Марабу рассматривал местность с выражением глубокого отвращения. Он медлил с ответом.
— Пошевеливайся, старый мыслитель! Что такое «тлети»?
Марабу прервал свое молчание.
— Так вот откуда, — сказал он, — ты хочешь вырыть клад?
— Верно. Не желаешь ли…
— Но для чего ты меня тащил в такую даль к проклятому месту?
— Это я тебе скажу. Во-первых, я хотел тебя вывести на чистую воду. Я подозреваю, что ты сторонкой замешан в исчезновении моих друзей. Во-вторых, мне нужен был помощник, чтобы унести клад, и, в-третьих, нужна была помощь, чтобы его найти. Что означает остров, отмеченный числом «тлети»?
— На этом острове лежит твой клад?
— Да.
— «Тлети», — сказал марабу после минутного колебания, — означает четыре… Только неверный пес может не знать такой вещи.

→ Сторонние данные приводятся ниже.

/-- R342, steps 1–3: a task move starts; with no destination it is an UNPLACE (R351). -/
def State.startTaskMove (s : State) (t : Nat) (dst : Option Nat) (origin : Nat) (command evac : Bool) : State :=
  let slot := (dst.bind s.freeSlot).getD 0
  let f := s.freeze t
  { f.1 with scr := { f.1.scr with taskMoves := f.1.scr.taskMoves ++ [{
      task := t, src := s.taskBay t, dst := dst, slot := slot, frozen := f.2, origin := origin, command := command,
      evac := evac, epoch := s.epoch }] } }

/-- A task move ends: log, counts, and what waited for it. -/
def State.taskMoveOver (s : State) (m : TaskMove) (reason : Nat) : State :=
  let s0 := { s with scr := { s.scr with taskMoves := s.scr.taskMoves.filter fun x => decide (x.task ≠ m.task) } }
  let s1 := s0.log {
    epoch := m.epoch, kind := 2, result := if reason = 0 then 0 else 1, reason := reason, origin := m.origin,
    subject := m.task, before := wd m.src, after := wd (m.dst.getD m.src), heat := (s.taskWord m.task 7).toNat }
  let s2 := if reason = 0 then (if m.dst.isSome then s1.bump 0x40108 else s1) else (s1.bump 0x40110).event 0x40020 0
  let s3 := if m.command then s2.endTaskCmd (if reason = 0 then 0 else 4) else s2
  match reason, m.evac, s3.scr.evac with
  | 0, _, _ => s3
  | _, true, some e => s3.endEvac e reason
  | _, _, _ => s3

/-- R343: a task move is abandoned: queues ENABLED again, the slot released, the task stays. -/
def State.abandonTask (s : State) (m : TaskMove) (reason : Nat) : State := (s.thaw m.frozen).taskMoveOver m reason

/-- Is a run of task t active on bay b? -/
def Bay.running (b : Bay) (t : Nat) : Bool := b.qio.cur.any fun l => decide (l.task = t)

/-- Does bay b's send queue hold a message of task t? -/
def Bay.sending (b : Bay) (t : Nat) : Bool := b.qio.sendq.any fun m => !m.rt && decide (m.task = t)

/-- An UNPLACE ends: the slot is cleared and the queues stay FROZEN (R351); under DROP the scribe places the task again
when it can (R344). -/
def State.unplaced (s : State) (m : TaskMove) : State :=
  let s1 := (s.leaveSlot m.task).taskMoveOver m 0
  if m.evac then { s1 with scr := { s1.scr with homeless := s1.scr.homeless ++ [m.task] } } else s1

/-- R342, steps 4 and 5: the run has ended and the task's messages have left: the copy begins, or an UNPLACE ends. -/
def State.drained (s : State) (t : Nat) : State :=
  match s.taskMove t with
  | none => s
  | some m =>
    let b := s.bay m.src
    if m.phase ≠ 4 ∨ b.running t ∨ b.sending t then s
    else if m.dst.isNone then s.unplaced m
    else { s with scr := { s.scr with taskMoves := s.scr.taskMoves.map fun x =>
        if x.task = t then { x with phase := 6 } else x } }

/-- R342, steps 6–8: the copy ends, the slot and HOME move, and the frozen queues are ENABLED. Copied words wait while a March
test of either bay runs (R298); where the copy takes the source down, the move becomes a re-placement (R343). -/
def State.completeTask (s : State) (t : Nat) : State :=
  match s.taskMove t with
  | none => s
  | some m =>
    match m.phase, m.dst with
    | 6, some d =>
      if (s.bay m.src).march || (s.bay d).march then s
      else
      let s0 := s.copyTask t m.src d
      if (s.bay m.src).state = 3 ∧ (s0.bay m.src).state ≠ 3 then s0
      else
      let s1 := s0.leaveSlot t
      ((s1.enterSlot t d m.slot).thaw m.frozen).taskMoveOver m 0
    | _, _ => s
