-- ==== Sys2Proof/Machine/Window.lean ====
section
/-!
DEFINITION. Accesses to table pages (R98, R158–R166, R332, R338, R339, R398, R412): a bay's window accesses through the
page map, requests to peers and their completions, parking behind a fence, and the map service for the host and the
management complex (R428–R430, R447).
-/
namespace Sys2Proof.Machine

/-! ## A page where it lies -/

/-- Words of L0 frames are read, in order: those that come poisoned, numbered from `w0` (R280, R554). -/
def Bay.frameWords (b : Bay) (w0 : Nat) : List Nat → Bay × List Nat
  | [] => (b, [])
  | w :: t =>
    let r := b.scrRead (4 * w) true
    let q := r.bay.frameWords w0 t
    (q.1, if r.poison then (w - w0) :: q.2 else q.2)

/-- n bytes at a of a bay's frames are read. -/
def Bay.frameRead (b : Bay) (a n : Nat) : Bay × Resp :=
  let r := b.frameWords (a / 4) (wordSpan a n)
  (r.1, { data := b.scratch.bytes a n, bad := r.2 })

/-- Bytes are written at a of a bay's frames; parts of words merge. -/
def Bay.frameWrite (b : Bay) (a : Nat) (data : List Byte) (poison : Bool) : Bay :=
  let ws := wordSpan a data.length
  let c := (b.frameWords 0 (ws.filter fun w => !wholeWord a data.length w)).1
  { c with
    scratch := c.scratch.putBytes a data,
    smarks := ws.foldl (fun m w =>
      if poison then setMark m w 3
      else if wholeWord a data.length w || decide (markOf m w = 1) then setMark m w 0 else m) c.smarks }

/-- R275: the words of an agent outside the bays take the port of the bay that they reach. -/
def State.outsideWords (s : State) (ag : Agent) (b a n : Nat) : State :=
  match ag with
  | .bay _ => s
  | _ => s.onBay b fun c => c.claimPort (wordSpan a n).length false

/-- A page of this device is read: its map word, the byte in the page, the length. -/
def State.pageRead (s : State) (ag : Agent) (w : Word) (off n : Nat) : State × Resp :=
  let loc := fld w 0 26
  match tierOf w with
  | 0 =>
    if s.on (loc % 256 / 16) then
      let t := s.outsideWords ag (loc % 256) off n
      let r := (t.bay (loc % 256)).frameRead (loc / 256 * 65536 + off) n
      (t.setBay (loc % 256) r.1, r.2)
    else (s, { data := zeros n, err := some .isolated })
  | 1 => s.stgRead ag (loc % 256 * 0x40000 + loc / 256 * 65536 + off) n
  | 2 => s.ddrRead (loc * 65536 + off) n
  | _ => (s, { data := zeros n, err := some .unmapped })

/-- A page of this device is written. -/
def State.pageWrite (s : State) (ag : Agent) (w : Word) (off : Nat) (data : List Byte) (poison : Bool) : State × Resp :=
  let loc := fld w 0 26
  match tierOf w with
  | 0 =>
    if s.on (loc % 256 / 16) then
      ((s.outsideWords ag (loc % 256) off data.length).onBay (loc % 256) fun b =>
        b.frameWrite (loc / 256 * 65536 + off) data poison, {})
    else (s, { err := some .isolated })
  | 1 =>
    s.stgWrite ag (loc % 256 * 0x40000 + loc / 256 * 65536 + off) data
      (if poison then (List.range (wordSpan off data.length).length) else [])
  | 2 => s.ddrWrite (loc * 65536 + off) data poison
  | _ => (s, { err := some .unmapped })

/-- R338, step 2: a write to a page being copied marks its lines dirty. -/
def State.dirty (s : State) (k off n : Nat) : State :=
  s.onMove k fun m => { m with dirty := (lineSpan off n).foldl (fun d l => if l ∈ d then d else d ++ [l]) m.dirty }

/-- A write through the page map, with the mark of a page move. -/
def State.keyWrite (s : State) (ag : Agent) (k off : Nat) (data : List Byte) (poison : Bool) : State × Resp :=
  let r := s.pageWrite ag (s.page k).w0 off data poison
  if r.2.err = none then (r.1.dirty k off data.length, r.2) else r

/-- A request for a line of a guest page goes to its peer; a store marks its line dirty (R338). The answer is its number. -/
def State.askPeer (s : State) (bay fid k off : Nat) (data : Option (List Byte)) (poison : Bool) (kind : RemoteKind) :
    State × Nat :=
  (match data with | some d => s.dirty k off d.length | none => s).askDev (fld (s.page k).w0 0 12) bay fid k off data poison kind

/-! ## A bay's window accesses (R98, R339) -/

/-- The page map key that page `page` of window `win` of bay b resolves to. -/
def State.winKey (s : State) (b win page : Nat) : Nat := pageKey (fld ((s.bay b).winB win) 0 20) page

/-- The effective address of a byte of a window. -/
def winAddr (win off : Nat) : Word := wd (win * 2 ^ 28 + off)

/-- Where an access, or the second line of a RANGE lookup, that page word w serves is noted: its tier and that tier's
latency, the bank, the DDR4 address where no error answers it, and a refresh episode that it met (R190, R288, R312, R316). -/
def serveNote (w : Word) (k off lat tag : Nat) (second failed : Bool) (o : Outside) : Outside :=
  let t := tierOf w
  let b := if t = 1 then some (fld w 0 8) else none
  let a := fld w 0 26 * 65536 + off
  { o with
    tier := if o.tier < t then t else o.tier, served := if o.served < lat then lat else o.served,
    tag := joinTag o.tag tag, parked := false,
    bank := if second ∧ 1 < o.pending then o.bank else b, leaf := if second ∧ 1 < o.pending then b else none,
    ddr := if t = 2 ∧ !failed then some a else o.ddr,
    episode := o.episode || decide (tag = 10), keys := if k ∈ o.keys then o.keys else o.keys ++ [k] }

/-- The serial number of the trigger that made a window access. -/
def Req.fid : Req → Nat
  | .load fid _ _ _ _ _ => fid
  | .store fid _ _ _ _ _ _ => fid
  | .hash fid _ _ _ _ => fid
  | .range fid _ _ _ _ => fid
  | .leaf fid _ _ _ _ _ => fid
  | _ => 0

/-- A waiting access takes its place before the later ones of its bay. -/
def parkInsert (p : Parked) : List Parked → List Parked
  | [] => [p]
  | y :: t => if y.bay = p.bay ∧ p.req.fid < y.req.fid then p :: y :: t else y :: parkInsert p t

/-- An access waits in its place, in issue order (R29, R316, R339). -/
def State.park (s : State) (b fid k tag : Nat) (r : Req) : State :=
  { (s.onBay b fun c => c.served fid fun o => { o with parked := true }) with
    scr := { s.scr with parked := parkInsert (Parked.mk k b r tag) s.scr.parked } }

/-- The RANGE lookups of bay b issued before trigger `f` whose first line has not been answered: window and base. -/
def State.rangesAhead (s : State) (b f : Nat) : List (Nat × Nat) :=
  (s.scr.parked.filterMap fun p => match p.req with
    | .range fid win at_ _ _ => if p.bay = b ∧ fid < f then some (win, at_) else none
    | _ => none) ++
  s.scf.reqs.filterMap fun r => match r.kind with
    | .range win base _ _ => if r.bay = b ∧ r.fid < f then some (win, base) else none
    | _ => none

/-- R29: must an access of bay b to n bytes of page k wait for an earlier one of the bay: one that waits at the page, or, for
a store, a RANGE lookup whose second line may lie there? -/
def State.behind (s : State) (b f k off n : Nat) (store : Bool) : Bool :=
  (s.scr.parked.any fun p => decide (p.bay = b) && decide (p.key = k) && decide (p.req.fid < f)) ||
    (store && (s.rangesAhead b f).any fun e => (List.range 8).any fun i =>
      let a := (e.2 + 32 * (1 + i)) % 2 ^ 28
      decide (s.winKey b e.1 (a / 65536) = k) && decide (a % 65536 < off + n) && decide (off < a % 65536 + 32))

/-- The address that an error response reports (R518, R519). -/
def RemoteKind.ea : RemoteKind → Word
  | .load _ _ _ ea => ea
  | .store ea => ea
  | .hash _ ea => ea
  | .range _ _ _ ea => ea
  | .leaf _ ea bad => bad.getD ea
  | .outside _ _ => 0#32
  | .copy _ _ _ => 0#32

/-- Is this the second line of a RANGE lookup? -/
def Req.second : Req → Bool
  | .leaf _ _ _ _ _ _ => true
  | _ => false

/-- One access of bay b to a page: it parks, goes to a peer, or is answered. `data` is what a store writes, `lat` the
latency of the operation by tier. DESIGN CHOICE, log entry 10. -/
def State.access (s : State) (b fid k off n : Nat) (data : Option (List Byte)) (lat : Nat → Nat) (tag : Nat) (r : Req)
    (kind : RemoteKind) : State × Option Resp :=
  let e := s.page k
  if !e.live then (s, some { data := zeros n, err := some .unmapped })
  else if bitAt e.w0 29 then (s.park b fid k (joinTag tag 6) r, none)
  else if s.behind b fid k off n data.isSome then (s.park b fid k tag r, none)
  else if tierOf e.w0 = 2 && s.inEpisode (fld e.w0 0 26 * 65536 + off) then (s.park b fid k (joinTag tag 10) r, none)
  else if tierOf e.w0 = 3 then
    let q := s.askPeer b fid k off data false kind
    (q.1.onBay b fun c => c.served fid fun o =>
      { serveNote e.w0 k off (lat 3) (if s.retrying (s.route (fld e.w0 0 12) - 1) then joinTag tag 12 else tag) r.second false o with
        remote := some q.2, ea := kind.ea }, none)
  else
    let q := match data with
      | some d => s.keyWrite (.bay b) k off d false
      | none => s.pageRead (.bay b) e.w0 off n
    (q.1.onBay b fun c => c.served fid fun o =>
      { serveNote e.w0 k off (lat (tierOf e.w0)) tag r.second q.2.err.isSome o with ea := kind.ea }, some q.2)

/-- The value of a load of `size` bytes. -/
def loadValue (size : Nat) (signed : Bool) (data : List Byte) : Word :=
  if signed then sext (8 * size) (wd (ofBytes (data.take size))) else wd (ofBytes (data.take size))

/-- R518, R519: the answer of one line gives the access its result. -/
def Bay.answerWith (c : Bay) (fid : Nat) (p : Resp) (v : Word) (ea : Word) : Bay :=
  if p.err.isSome then c.errorResult fid ea else c.fill fid [(2, v)] (if p.bad = [] then none else some ea)
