-- ==== Sys2Proof/Machine/ScarfRx.lean ====
section
/-!
DEFINITION. What a device does with the flits that reach it (R395–R401, R405–R408, R411, R412, R415, R553): messages and
their refusals, guest accesses, completions, fences and link states; and what is passed on for another device.
-/
namespace Sys2Proof.Machine

/-- R401: a flit for another device is passed on in its class. -/
def State.passOn (s : State) (c : Nat) (f : Flit) : State := s.sendTo c { flit := f, fwd := true }

/-- A flit whose destination is this device is handled, any other is passed on. -/
def State.forMe (s : State) (c : Nat) (f : Flit) (handle : State → State) : State :=
  if f.dst % 4096 = s.devId then handle s else s.passOn c f

/-! ## Messages (R397, R400, R553) -/

/-- Is this the message that a cell belongs to? -/
def Partial.of (a : Partial) (f : Flit) : Bool :=
  decide (a.src = f.src ∧ a.rt = f.rt ∧ a.index = f.index ∧ a.queue = f.tag)

/-- The message so far with one more cell; the first cell starts it. -/
def State.withCell (s : State) (f : Flit) : Partial :=
  let old : Partial := if f.cell = 0 then { src := f.src, rt := f.rt, index := f.index, queue := f.tag }
    else (s.scf.asm.find? fun a => a.of f).getD { src := f.src, rt := f.rt, index := f.index, queue := f.tag }
  { old with
    words := old.words ++ (List.range 16).map fun i => f.payload.getD i 0#32,
    bad := if f.poison then old.bad ++ (List.range 16).map (· + old.words.length) else old.bad }

/-- R400, R553: a whole message is committed at once, or refused; a notice is dropped with NOTICELOST. -/
def State.remoteCommit (s : State) (f : Flit) (a : Partial) : State :=
  if f.rt ∧ 2 ^ 13 ≤ f.index then (s.postLocal f.tag f.src a.words).1
  else
    let p := Producer.remote f.src f.rt (if f.rt then f.index % 256 else f.index)
    let r := s.takeIn f.tag (p.message f.src a.words a.bad)
    if r.2 = 0 then r.1
    else ((r.1.bump 0x30068).event 0x30040 1).sendCmp
      (refuseFlit s.devId f.src r.2 (flitTrigger f) (refuseWho f.rt f.index))

/-- QCELL: one cell of a message for this device. -/
def State.takeCell (s : State) (f : Flit) : State :=
  let a := s.withCell f
  let rest := s.scf.asm.filter fun x => !x.of f
  if f.cell % 4 = f.ncell % 4 then ({ s with scf := { s.scf with asm := rest } }).remoteCommit f a
  else { s with scf := { s.scf with asm := rest ++ [a] } }

/-- QCELL at port p. -/
def State.rxCell (s : State) (p : Nat) (l : LinkWord) (f : Flit) : State :=
  s.receive p 0 l fun t => t.forMe 0 f fun u => u.takeCell f

/-- QREFUSE (R249, R397): the refusal is counted here and reported to the producer's notice queue. -/
def State.takeRefuse (s : State) (f : Flit) : State :=
  let who := f.payload.getD 2 0#32
  let notq := if bitAt who 31 then (s.bay (fld who 0 8)).qio.rtnotq else s.taskWord (fld who 0 14) 4 &&& 0x8FFFFFFF#32
  s.refused notq (f.payload.getD 1 0#32) (fld (f.payload.getD 0 0#32) 0 8)

/-- QREFUSE at port p. DEDUCED, log entry 49. -/
def State.rxRefuse (s : State) (p : Nat) (l : LinkWord) (f : Flit) : State :=
  s.receive p 1 l fun t => t.forMe 1 f fun u => u.takeRefuse f

/-! ## Guest accesses (R348, R398, R412) -/

/-- The key of a guest page: its home device and page. -/
def guestKey (dev k : Nat) : Nat := dev * 2 ^ 32 + k

/-- The guest area's page that holds a guest. -/
def State.guestPage (s : State) (dev k : Nat) : Option Nat :=
  (s.scr.guests.find? fun g => decide (g.1 = guestKey dev k)).map (·.2)

/-- Pages of every channel's DIMMs, lowest first (R307). -/
def State.slotPagesAll (s : State) : List (Nat × Nat) := (List.range 8).flatMap s.slotPages

/-- The lowest free page of the guest area that is not unmapped (R307, R348). DESIGN CHOICE, log entry 45. -/
def State.guestFree (s : State) : Option Nat :=
  (s.slotPagesAll.flatMap fun q =>
      let lo := if s.scr.guestRange.1 < q.1 then q.1 else s.scr.guestRange.1
      let hi := if s.scr.guestRange.1 + s.scr.guestRange.2 < q.2 then s.scr.guestRange.1 + s.scr.guestRange.2 else q.2
      ((List.range (s.scr.guests.length + 1)).map (lo + ·)).filter fun g => decide (g < hi)).find? fun g =>
    (s.ddrErr (g * 65536)).isNone && s.scr.guests.all fun e => decide (e.2 ≠ g)

/-- R348, R412: a guest page of device `dev` is accepted when the area has room and the route to `dev` leaves through
the port on which the request arrived. DESIGN CHOICE, log entry 45. -/
def State.guestAdd (s : State) (p dev k : Nat) : State :=
  if (s.guestPage dev k).isSome ∨ s.route dev ≠ p + 1 ∨ dev ∉ s.scr.members then s
  else match s.guestFree with
    | some g => { s with scr := { s.scr with guests := s.scr.guests ++ [(guestKey dev k, g)] } }
    | none => s

/-- The home device frees a guest page. -/
def State.guestDrop (s : State) (dev k : Nat) : State :=
  { s with scr := { s.scr with guests := s.scr.guests.filter fun g => decide (g.1 ≠ guestKey dev k) } }

/-- The page that a PREAD or PWRITE names, and the byte of its line. -/
def flitPage (f : Flit) : Nat × Nat :=
  (pageKey (fld (f.payload.getD 0 0#32) 0 20) (fld (f.payload.getD 1 0#32) 0 12), fld (f.payload.getD 1 0#32) 21 11 * 32)

/-- The code of a PERR (R397). PRESUMED, log entry 48. -/
def errCode (e : Err) : Nat := match e with | .linkDown => 1 | .unmapped => 2 | _ => 3

/-- The error response that a PERR's code tells. PRESUMED, log entry 48. -/
def errOf (c : Nat) : Err := if c = 1 then .linkDown else if c = 2 then .unmapped else .isolated

/-- The completion that answers a request. -/
def State.guestReply (s : State) (f : Flit) (r : Resp) : State :=
  match r.err with
  | some e => s.sendCmp { typ := 5, dst := f.src, src := s.devId, tag := f.tag, index := errCode e }
  | none => s.sendCmp {
      typ := 4, dst := f.src, src := s.devId, tag := f.tag,
      payload := (wordsOf r.data) ++ (if r.data = [] then [] else [wd ((r.bad.map fun i => 2 ^ i).foldl (· + ·) 0)]) }

/-- The guest service: a line of a guest page is read or written, or the answer is PERR code 2. DESIGN CHOICE, log
entry 45. -/
def State.guestRun (s : State) (f : Flit) : State × Resp :=
  let k := flitPage f
  match s.guestPage f.src k.1 with
  | none => (s, { err := some .unmapped })
  | some g =>
    let a := g * 65536 + k.2
    if f.typ = 2 then
      let r := s.ddrRead a 32
      (if r.2.err.isNone then r.1.timed (chanOf a) 1 else r.1, { r.2 with err := r.2.err.map (fun _ => Err.isolated) })
    else
      let be := f.payload.getD 2 0#32
      let d := bytesOf ((List.range 8).map fun i => f.payload.getD (8 + i) 0#32)
      match s.ddrErr a with
      | some _ => (s, { err := some .isolated })
      | none =>
        ((s.timed (chanOf a) 1).lineWrite (chanOf a) (a / 64)
          ((List.range 32).filterMap fun i => if bitAt be i then some (a % 64 + i, d.getD i 0#8) else none) f.poison, {})

/-- A guest access is served. `guest` is 1 when the home device's placement of the page came with it, 2 when the home device
frees the page after it. -/
def State.guestServe (s : State) (p : Nat) (f : Flit) (guest : Nat) : State :=
  let k := (flitPage f).1
  let s1 := if guest = 1 then s.guestAdd p f.src k else s
  let r := s1.guestRun f
  let s2 := r.1.guestReply f r.2
  if guest = 2 then s2.guestDrop f.src k else s2

/-- R316: must a guest access wait for the end of a refresh episode of its rank? -/
def State.guestWaits (s : State) (f : Flit) : Bool :=
  match s.guestPage f.src (flitPage f).1 with
  | some g => s.inEpisode (g * 65536)
  | none => false

/-- PREAD or PWRITE for this device at port p: it is served, or waits in its order of arrival. -/
def State.takeGuest (s : State) (p : Nat) (f : Flit) (guest : Nat) : State :=
  if s.guestWaits f || s.scf.guestq.any fun e => decide (e.2.1.src = f.src ∧ (flitPage e.2.1).1 = (flitPage f).1) then
    { s with scf := { s.scf with guestq := s.scf.guestq ++ [(p, f, guest)] } }
  else s.guestServe p f guest

/-- R316: guest accesses whose rank's episode has ended are served, in order. -/
def State.guestResume (s : State) : State :=
  s.scf.guestq.foldl (fun t e => t.takeGuest e.1 e.2.1 e.2.2) { s with scf := { s.scf with guestq := [] } }

/-- PREAD or PWRITE at port p. -/
def State.rxGuest (s : State) (p : Nat) (l : LinkWord) (f : Flit) (guest : Nat) : State :=
  s.receive p 0 l fun t => t.forMe 0 f fun u => u.takeGuest p f guest

/-- PCOMP at port p; `intr` is the intrusion tag of a completion that met a retry or an adaptation slice (R404, R414). -/
def State.rxComp (s : State) (p : Nat) (l : LinkWord) (f : Flit) (intr : Nat) : State :=
  s.receive p 1 l fun t => t.forMe 1 f fun u =>
    u.complete p f.tag
      { data := bytesOf ((List.range 8).map fun i => f.payload.getD i 0#32),
        bad := (List.range 8).filter fun i => bitAt (f.payload.getD 8 0#32) i } intr

/-- PERR at port p. -/
def State.rxErr (s : State) (p : Nat) (l : LinkWord) (f : Flit) (intr : Nat) : State :=
  s.receive p 1 l fun t => t.forMe 1 f fun u =>
    u.complete p f.tag { data := zeros 32, err := some (errOf (f.index % 256)) } intr

/-! ## Fences (R408) -/

/-- A FENCE for this device, in the FWD class or not: with both, FENCE_ACK answers. -/
def State.takeFence (s : State) (f : Flit) (fwd : Bool) : State :=
  let old : FenceSeen := (s.scf.fences.find? fun e => decide (e.src = f.src ∧ e.num = f.tag)).getD { src := f.src, num := f.tag }
  let new : FenceSeen := { old with fwd := old.fwd || fwd, cmp := old.cmp || !fwd }
  let rest := s.scf.fences.filter fun e => !decide (e.src = f.src ∧ e.num = f.tag)
  if new.fwd && new.cmp then
    ({ s with scf := { s.scf with fences := rest } }).sendCmp { typ := 7, dst := f.src, src := s.devId, tag := f.tag }
  else { s with scf := { s.scf with fences := rest ++ [new] } }

/-- FENCE at port p. -/
def State.rxFence (s : State) (p : Nat) (l : LinkWord) (f : Flit) (fwd : Bool) : State :=
  let c := if fwd then 0 else 1
  s.receive p c l fun t => t.forMe c f fun u => u.takeFence f fwd

/-- R259, R408: an update completes, and timers stopped for the device run again. -/
def State.updateEnds (s : State) (forced : Bool) : State :=
  match s.scf.upd with
  | none => s
  | some u => (if forced then s.updateForced else s.updateDone 0).pathRestored u.dev

/-- FENCE_ACK at port p. -/
def State.rxFenceAck (s : State) (p : Nat) (l : LinkWord) (f : Flit) : State :=
  s.receive p 1 l fun t => t.forMe 1 f fun u =>
    match u.scf.upd with
    | some d => if d.num = f.tag ∧ d.dev = f.src then u.updateEnds false else u
    | none => u

/-! ## Link states (R415) -/

/-- A newer generation is recorded, and the flit forwarded once on every other UP port. PRESUMED, log entry 47. -/
def State.takeLstate (s : State) (p : Nat) (f : Flit) : State :=
  let w := f.payload.getD 0 0#32
  let dev := fld w 0 12
  let port := fld w 12 3
  let st := fld w 16 2
  let gen := fld (f.payload.getD 1 0#32) 0 8
  let key := dev * 8 + port
  let newer : Bool := match tgetD none s.scf.view key with
    | some v => decide (1 ≤ (gen + 256 - v.2) % 256 ∧ (gen + 256 - v.2) % 256 ≤ 127)
    | none => true
  if newer && decide (dev ≠ s.devId) then
    let s1 := { s with scf := { s.scf with view := tsetD none s.scf.view key (some (st, gen)) } }
    let s2 := s1.lstateOn (s1.upPorts.filter (· ≠ p)) dev port st gen
    if st = 2 then s2.todo (.pathDown dev port) else s2
  else s

/-- LSTATE at port p. -/
def State.rxLstate (s : State) (p : Nat) (l : LinkWord) (f : Flit) : State :=
  s.receive p 2 l fun t => t.takeLstate p f

/-- R397: a flit of a reserved type is accepted, acknowledged and discarded. DEDUCED, log entry 46. -/
def State.rxReserved (s : State) (p : Nat) (l : LinkWord) : State :=
  s.receive p 3 l fun t => t.event (scfBase p + 0x20) 4

end Sys2Proof.Machine
end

— Остров, обозначенный числом четыре! Гм… Странно выражено по-арабски понятие четырех! Но меня это не касается!.. Вперед!
Филипп погнал верблюда вниз к кайме кристаллической скатерти и к ближайшему островку. Все шло гладко. От твердого соляного наста до острова было рукой подать, и кристаллическая скатерть лишь слегка поддавалась; очевидно, под хрустящими кристаллами лежал твердый соляной пласт. Так же благополучно добрались они до второго соляного островка, а от него — к третьему. Третий остров был больше-предыдущих и весь усеян кусками соли, кристаллами и каменьями. Верблюд, до сих пор шедший кротко и покорно, вдруг наотрез отказался идти дальше. Филипп слез, взял его за поводья и, придерживая верблюда, попытался пройти пешком по соляному насту. Но корабль пустыни решительно отказывался вступить на островок.
Филипп уже почти изнемог от бесплодных усилий, как вдруг какой-то шорох позади заставил его вздрогнуть. Он обернулся — и произошло событие столь молниеносное, что Филипп едва успел его осознать.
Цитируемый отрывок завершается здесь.